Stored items

"""

-- ==== Sys2Proof/Machine/RegMap.lean ====
section
/-! DEFINITION. The register map: every register of the spec's register tables (R47, R73, R107, R128, R150, R169, R203,
R220, R242, R268, R340, R378, R406, R429, R452, R478, R491, R511, R524, R541, R552) by its spec name, its address in BAR 0,
its access code, writable bits and reset words; and every named field. The mailbox registers of R407 are in Mailbox.lean. -/

namespace Sys2Proof.Machine

/-- The access code of a register (R7), with the chapter-specific kinds the tables name. -/
inductive Acc where
  | ro    -- read only
  | rw    -- read and write
  | rw0   -- read and write; instance 0 is read only (R203)
  | wo    -- write only command, reads as zero
  | w1    -- write once (R64)
  | gd    -- guarded pair, complement at the next word (R62)
  | se    -- written by the SE only (R220, R231, R429)
  | rwb   -- read and write, one copy per master (R452)
  | rob   -- read only, one copy per master (R452)
  | wob   -- write only, one copy per master (R452, R478)
  deriving DecidableEq, Repr

/-- One row of a register table: `count` instances `stride` apart (and `count2` at `stride2` inside each), each of
`words` consecutive 32-bit words. `mask` gives the writable bits and `reset` the reset value, word by word; the first `n0`
instances reset to `reset0`. -/
structure Row where
  base : Nat
  stride : Nat
  count : Nat
  stride2 : Nat
  count2 : Nat
  words : Nat
  acc : Acc
  mask : List Nat
  reset : List Nat
  n0 : Nat
  reset0 : List Nat
  deriving DecidableEq, Repr

/-- A field: the register word's address, its lowest bit and its width. -/
structure Fld where
  addr : Nat
  lo : Nat
  w : Nat
  deriving DecidableEq, Repr


/-! ### RATION -/

abbrev Reg.RATION_LEVEL : Nat := 0x10000
abbrev F.RATION_LEVEL_LEVEL_MA : Fld := ⟨Reg.RATION_LEVEL, 0, 13⟩
abbrev F.RATION_LEVEL_TARGET_MA : Fld := ⟨Reg.RATION_LEVEL, 16, 13⟩
abbrev Reg.RATION_STATUS : Nat := 0x10004
abbrev F.RATION_STATUS_IN_BAND : Fld := ⟨Reg.RATION_STATUS, 0, 1⟩
abbrev F.RATION_STATUS_RAMPING : Fld := ⟨Reg.RATION_STATUS, 1, 1⟩
abbrev F.RATION_STATUS_TRIM_SAT_LO : Fld := ⟨Reg.RATION_STATUS, 2, 1⟩
abbrev F.RATION_STATUS_TRIM_SAT_HI : Fld := ⟨Reg.RATION_STATUS, 3, 1⟩
abbrev F.RATION_STATUS_WINDOW_TCLK : Fld := ⟨Reg.RATION_STATUS, 4, 1⟩
abbrev F.RATION_STATUS_SUSPENDED : Fld := ⟨Reg.RATION_STATUS, 5, 1⟩
abbrev F.RATION_STATUS_FABRIC_BACKFILL : Fld := ⟨Reg.RATION_STATUS, 6, 1⟩
abbrev Reg.RATION_MEASURED : Nat := 0x10008
abbrev F.RATION_MEASURED_MEAN : Fld := ⟨Reg.RATION_MEASURED, 0, 13⟩
abbrev F.RATION_MEASURED_STEP : Fld := ⟨Reg.RATION_MEASURED, 16, 9⟩
abbrev Reg.RATION_TARGETS : Nat := 0x1000c
abbrev F.RATION_TARGETS_TE : Fld := ⟨Reg.RATION_TARGETS, 16, 13⟩
abbrev F.RATION_TARGETS_FABRIC : Fld := ⟨Reg.RATION_TARGETS, 0, 13⟩
abbrev Reg.RATION_TRIM : Nat := 0x10010
abbrev Reg.BASE_RESERVE : Nat := 0x10014
abbrev Reg.L1_LEVEL : Nat := 0x10018
abbrev Reg.ALLOW_SE : Nat := 0x10020
abbrev Reg.ALLOW_DMA : Nat := 0x10024
abbrev Reg.ALLOW_PCIE : Nat := 0x10028
abbrev Reg.ALLOW_TIUCAL : Nat := 0x1002c
abbrev Reg.HTR_CTRL : Nat := 0x10030
abbrev F.HTR_CTRL_RAMP : Fld := ⟨Reg.HTR_CTRL, 0, 8⟩
abbrev F.HTR_CTRL_CAP : Fld := ⟨Reg.HTR_CTRL, 16, 12⟩
abbrev Reg.WIN_OUT : Nat := 0x10040
abbrev Reg.WIN_OUT_ACK : Nat := 0x10044
abbrev Reg.STEP_OUT : Nat := 0x10048
abbrev Reg.STEP_OUT_ACK : Nat := 0x1004c
abbrev Reg.TRANSFER_REFUSED : Nat := 0x10050
abbrev Reg.TRANSFER_REFUSED_ACK : Nat := 0x10054
abbrev Reg.STALL_SE : Nat := 0x10060
abbrev Reg.STALL_DMA : Nat := 0x10064
abbrev Reg.STALL_PCIE : Nat := 0x10068
abbrev Reg.STALL_TIUCAL : Nat := 0x1006c

/-- The rows of RATION. -/
def rowsRATION : List Row := [
  ⟨0x10000, 0x0, 1, 0x0, 1, 1, .ro, [], [0x12c012c0], 0, []⟩,
  ⟨0x10004, 0x0, 1, 0x0, 1, 1, .ro, [], [], 0, []⟩,
  ⟨0x10008, 0x0, 1, 0x0, 1, 1, .ro, [], [], 0, []⟩,
  ⟨0x1000c, 0x0, 1, 0x0, 1, 1, .ro, [], [], 0, []⟩,
  ⟨0x10010, 0x0, 1, 0x0, 1, 1, .ro, [], [], 0, []⟩,
  ⟨0x10014, 0x0, 1, 0x0, 1, 1, .w1, [0x1fff], [], 0, []⟩,
  ⟨0x10018, 0x0, 1, 0x0, 1, 1, .rw, [0x1fff], [0x230], 0, []⟩,
  ⟨0x10020, 0x0, 1, 0x0, 1, 1, .rw, [0xfff], [0x118], 0, []⟩,
  ⟨0x10024, 0x0, 1, 0x0, 1, 1, .rw, [0xfff], [0x78], 0, []⟩,
  ⟨0x10028, 0x0, 1, 0x0, 1, 1, .rw, [0xfff], [0x5a], 0, []⟩,
  ⟨0x1002c, 0x0, 1, 0x0, 1, 1, .rw, [0xfff], [0x28], 0, []⟩,
  ⟨0x10030, 0x0, 1, 0x0, 1, 1, .rw, [0xfff00ff], [0x6400032], 0, []⟩,
  ⟨0x10040, 0x0, 1, 0x0, 1, 1, .ro, [], [], 0, []⟩,
  ⟨0x10044, 0x0, 1, 0x0, 1, 1, .rw, [0xffffffff], [], 0, []⟩,
  ⟨0x10048, 0x0, 1, 0x0, 1, 1, .ro, [], [], 0, []⟩,
  ⟨0x1004c, 0x0, 1, 0x0, 1, 1, .rw, [0xffffffff], [], 0, []⟩,
  ⟨0x10050, 0x0, 1, 0x0, 1, 1, .ro, [], [], 0, []⟩,
  ⟨0x10054, 0x0, 1, 0x0, 1, 1, .rw, [0xffffffff], [], 0, []⟩,
  ⟨0x10060, 0x0, 1, 0x0, 1, 1, .ro, [], [], 0, []⟩,
  ⟨0x10064, 0x0, 1, 0x0, 1, 1, .ro, [], [], 0, []⟩,
  ⟨0x10068, 0x0, 1, 0x0, 1, 1, .ro, [], [], 0, []⟩,
  ⟨0x1006c, 0x0, 1, 0x0, 1, 1, .ro, [], [], 0, []⟩]

/-! ### GLOBAL -/

abbrev Reg.GLOBAL_ID : Nat := 0x0
abbrev Reg.GLOBAL_REV : Nat := 0x4
abbrev Reg.INT_PEND : Nat := 0x10
abbrev Reg.INT_ROUTE_LO : Nat := 0x14
abbrev Reg.INT_ROUTE_HI : Nat := 0x18
abbrev Reg.INTN_CTRL : Nat := 0x1c
abbrev F.INTN_CTRL_EN : Fld := ⟨Reg.INTN_CTRL, 0, 1⟩
abbrev Reg.HWIN_ADDR : Nat := 0x20
abbrev Reg.HWIN_DATA : Nat := 0x24
abbrev Reg.HWIN_STATUS : Nat := 0x28
abbrev F.HWIN_STATUS_VALID : Fld := ⟨Reg.HWIN_STATUS, 0, 1⟩
abbrev F.HWIN_STATUS_ECC : Fld := ⟨Reg.HWIN_STATUS, 1, 1⟩
abbrev Reg.BAD_ACCESS : Nat := 0x30
abbrev Reg.OFF_ACCESS : Nat := 0x34
abbrev Reg.LINK_STATUS : Nat := 0x38
abbrev F.LINK_STATUS_QSPI : Fld := ⟨Reg.LINK_STATUS, 0, 8⟩
abbrev F.LINK_STATUS_I2C : Fld := ⟨Reg.LINK_STATUS, 8, 8⟩
abbrev Reg.RUNG_REQ : Nat := 0x100
abbrev Reg.RUNG_STATUS : Nat := 0x108
abbrev F.RUNG_STATUS_RUNG : Fld := ⟨Reg.RUNG_STATUS, 0, 3⟩
abbrev F.RUNG_STATUS_TARGET : Fld := ⟨Reg.RUNG_STATUS, 3, 3⟩
abbrev F.RUNG_STATUS_MOVING : Fld := ⟨Reg.RUNG_STATUS, 6, 1⟩
abbrev F.RUNG_STATUS_WARM_WAIT : Fld := ⟨Reg.RUNG_STATUS, 7, 1⟩
abbrev F.RUNG_STATUS_CAUSE : Fld := ⟨Reg.RUNG_STATUS, 8, 3⟩
abbrev Reg.RUNG_EVT : Nat := 0x10c
abbrev Reg.RUNG_EVT_ACK : Nat := 0x110
abbrev Reg.RUNG_REF : Nat := 0x114
abbrev Reg.WAKE_CFG : Nat := 0x118
abbrev F.WAKE_CFG_TIMER_EN : Fld := ⟨Reg.WAKE_CFG, 0, 1⟩
abbrev F.WAKE_CFG_I2C_EN : Fld := ⟨Reg.WAKE_CFG, 1, 1⟩
abbrev F.WAKE_CFG_WAKE_RUNG : Fld := ⟨Reg.WAKE_CFG, 4, 3⟩
abbrev Reg.WAKE_AT : Nat := 0x11c
abbrev Reg.AO_TIME : Nat := 0x120
abbrev Reg.RUNG_TIME : Nat := 0x128
abbrev Reg.RST_CAUSE : Nat := 0x200
abbrev F.RST_CAUSE_POR : Fld := ⟨Reg.RST_CAUSE, 0, 1⟩
abbrev F.RST_CAUSE_RAIL : Fld := ⟨Reg.RST_CAUSE, 1, 1⟩
abbrev F.RST_CAUSE_PIN : Fld := ⟨Reg.RST_CAUSE, 2, 1⟩
abbrev F.RST_CAUSE_RAIL_ID : Fld := ⟨Reg.RST_CAUSE, 8, 5⟩
abbrev Reg.RST_COUNT : Nat := 0x204
abbrev F.RST_COUNT_RESET_N : Fld := ⟨Reg.RST_COUNT, 0, 16⟩
abbrev Reg.BOOT_STATUS : Nat := 0x208
abbrev F.BOOT_STATUS_NVS_READY : Fld := ⟨Reg.BOOT_STATUS, 0, 1⟩
abbrev F.BOOT_STATUS_SE_LOADING : Fld := ⟨Reg.BOOT_STATUS, 1, 1⟩
abbrev F.BOOT_STATUS_SE_RUNNING : Fld := ⟨Reg.BOOT_STATUS, 2, 1⟩
abbrev F.BOOT_STATUS_TB_LOCKED : Fld := ⟨Reg.BOOT_STATUS, 3, 1⟩
abbrev F.BOOT_STATUS_TB_WARMED : Fld := ⟨Reg.BOOT_STATUS, 4, 1⟩
abbrev F.BOOT_STATUS_FCLK_RUN : Fld := ⟨Reg.BOOT_STATUS, 5, 1⟩
abbrev F.BOOT_STATUS_FABRIC_READY : Fld := ⟨Reg.BOOT_STATUS, 6, 1⟩
abbrev F.BOOT_STATUS_ITIN_RUN : Fld := ⟨Reg.BOOT_STATUS, 7, 1⟩
abbrev F.BOOT_STATUS_COLD : Fld := ⟨Reg.BOOT_STATUS, 8, 1⟩
abbrev F.BOOT_STATUS_GATED : Fld := ⟨Reg.BOOT_STATUS, 9, 1⟩
abbrev Reg.BOOT_CMD : Nat := 0x20c
abbrev Reg.BOOT_REF : Nat := 0x214
abbrev Reg.BOOT_EVT : Nat := 0x218
abbrev Reg.BOOT_EVT_ACK : Nat := 0x21c
abbrev Reg.BOOT_TIME (k : Nat) : Nat := 0x220 + 0x4 * k
abbrev Reg.TMUX_SEL (k : Nat) : Nat := 0x300 + 0x4 * k
abbrev F.TMUX_SEL_SEL (k : Nat) : Fld := ⟨(Reg.TMUX_SEL k), 0, 8⟩
abbrev F.TMUX_SEL_DIV (k : Nat) : Fld := ⟨(Reg.TMUX_SEL k), 8, 4⟩
abbrev F.TMUX_SEL_INV (k : Nat) : Fld := ⟨(Reg.TMUX_SEL k), 12, 1⟩
abbrev Reg.TMUX_STATUS : Nat := 0x310
abbrev F.TMUX_STATUS_OPEN : Fld := ⟨Reg.TMUX_STATUS, 0, 1⟩
abbrev F.TMUX_STATUS_TOO_FAST : Fld := ⟨Reg.TMUX_STATUS, 4, 4⟩
abbrev Reg.JTAG_STATUS : Nat := 0x314
abbrev F.JTAG_STATUS_EXT : Fld := ⟨Reg.JTAG_STATUS, 8, 1⟩
abbrev F.JTAG_STATUS_INSTR : Fld := ⟨Reg.JTAG_STATUS, 0, 8⟩

/-- The rows of GLOBAL, part 1. -/
def rowsGLOBAL1 : List Row := [
  ⟨0x0, 0x0, 1, 0x0, 1, 1, .ro, [], [0x92401f0b], 0, []⟩,
  ⟨0x4, 0x0, 1, 0x0, 1, 1, .ro, [], [0x1b0], 0, []⟩,
  ⟨0x10, 0x0, 1, 0x0, 1, 1, .ro, [], [], 0, []⟩,
  ⟨0x14, 0x0, 1, 0x0, 1, 1, .rw, [0xffffffff], [0x55555555], 0, []⟩,
  ⟨0x18, 0x0, 1, 0x0, 1, 1, .rw, [0xffffffff], [0x55555555], 0, []⟩,
  ⟨0x1c, 0x0, 1, 0x0, 1, 1, .rw, [1], [1], 0, []⟩,
  ⟨0x20, 0x0, 1, 0x0, 1, 1, .rw, [0xfffffc], [], 0, []⟩,
  ⟨0x24, 0x0, 1, 0x0, 1, 1, .rw, [0xffffffff], [], 0, []⟩,
  ⟨0x28, 0x0, 1, 0x0, 1, 1, .ro, [], [], 0, []⟩,
  ⟨0x30, 0x0, 1, 0x0, 1, 1, .ro, [], [], 0, []⟩,
  ⟨0x34, 0x0, 1, 0x0, 1, 1, .ro, [], [], 0, []⟩,
  ⟨0x38, 0x0, 1, 0x0, 1, 1, .ro, [], [], 0, []⟩,
  ⟨0x100, 0x0, 1, 0x0, 1, 1, .gd, [7], [], 0, []⟩,
  ⟨0x108, 0x0, 1, 0x0, 1, 1, .ro, [], [0x400], 0, []⟩,
  ⟨0x10c, 0x0, 1, 0x0, 1, 1, .ro, [], [], 0, []⟩,
  ⟨0x110, 0x0, 1, 0x0, 1, 1, .rw, [0xffffffff], [], 0, []⟩,
  ⟨0x114, 0x0, 1, 0x0, 1, 1, .ro, [], [], 0, []⟩,
  ⟨0x118, 0x0, 1, 0x0, 1, 1, .rw, [0x73], [], 0, []⟩,
  ⟨0x11c, 0x0, 1, 0x0, 1, 1, .rw, [0xffffffff], [], 0, []⟩,
  ⟨0x120, 0x0, 1, 0x0, 1, 2, .ro, [], [], 0, []⟩,
  ⟨0x128, 0x0, 1, 0x0, 1, 1, .ro, [], [], 0, []⟩,
  ⟨0x200, 0x0, 1, 0x0, 1, 1, .ro, [], [1], 0, []⟩,
  ⟨0x204, 0x0, 1, 0x0, 1, 1, .ro, [], [], 0, []⟩,
  ⟨0x208, 0x0, 1, 0x0, 1, 1, .ro, [], [], 0, []⟩]
/-- The rows of GLOBAL, part 2. -/
def rowsGLOBAL2 : List Row := [
  ⟨0x20c, 0x0, 1, 0x0, 1, 1, .gd, [0xf], [], 0, []⟩,
  ⟨0x214, 0x0, 1, 0x0, 1, 1, .ro, [], [], 0, []⟩,
  ⟨0x218, 0x0, 1, 0x0, 1, 1, .ro, [], [], 0, []⟩,
  ⟨0x21c, 0x0, 1, 0x0, 1, 1, .rw, [0xffffffff], [], 0, []⟩,
  ⟨0x220, 0x4, 8, 0x0, 1, 1, .ro, [], [], 0, []⟩,
  ⟨0x300, 0x4, 4, 0x0, 1, 1, .rw, [0x1fff], [], 0, []⟩,
  ⟨0x310, 0x0, 1, 0x0, 1, 1, .ro, [], [], 0, []⟩,
  ⟨0x314, 0x0, 1, 0x0, 1, 1, .ro, [], [1], 0, []⟩]
/-- The rows of GLOBAL. -/
def rowsGLOBAL : List Row := rowsGLOBAL1 ++ rowsGLOBAL2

"""

◆ What the exercise asks: Only the lines containing the word "copy" should be returned from the data above.

◆ Response:
  | rwb   -- read and write, one copy per master (R452)
  | rob   -- read only, one copy per master (R452)
  | wob   -- write only, one copy per master (R452, R478)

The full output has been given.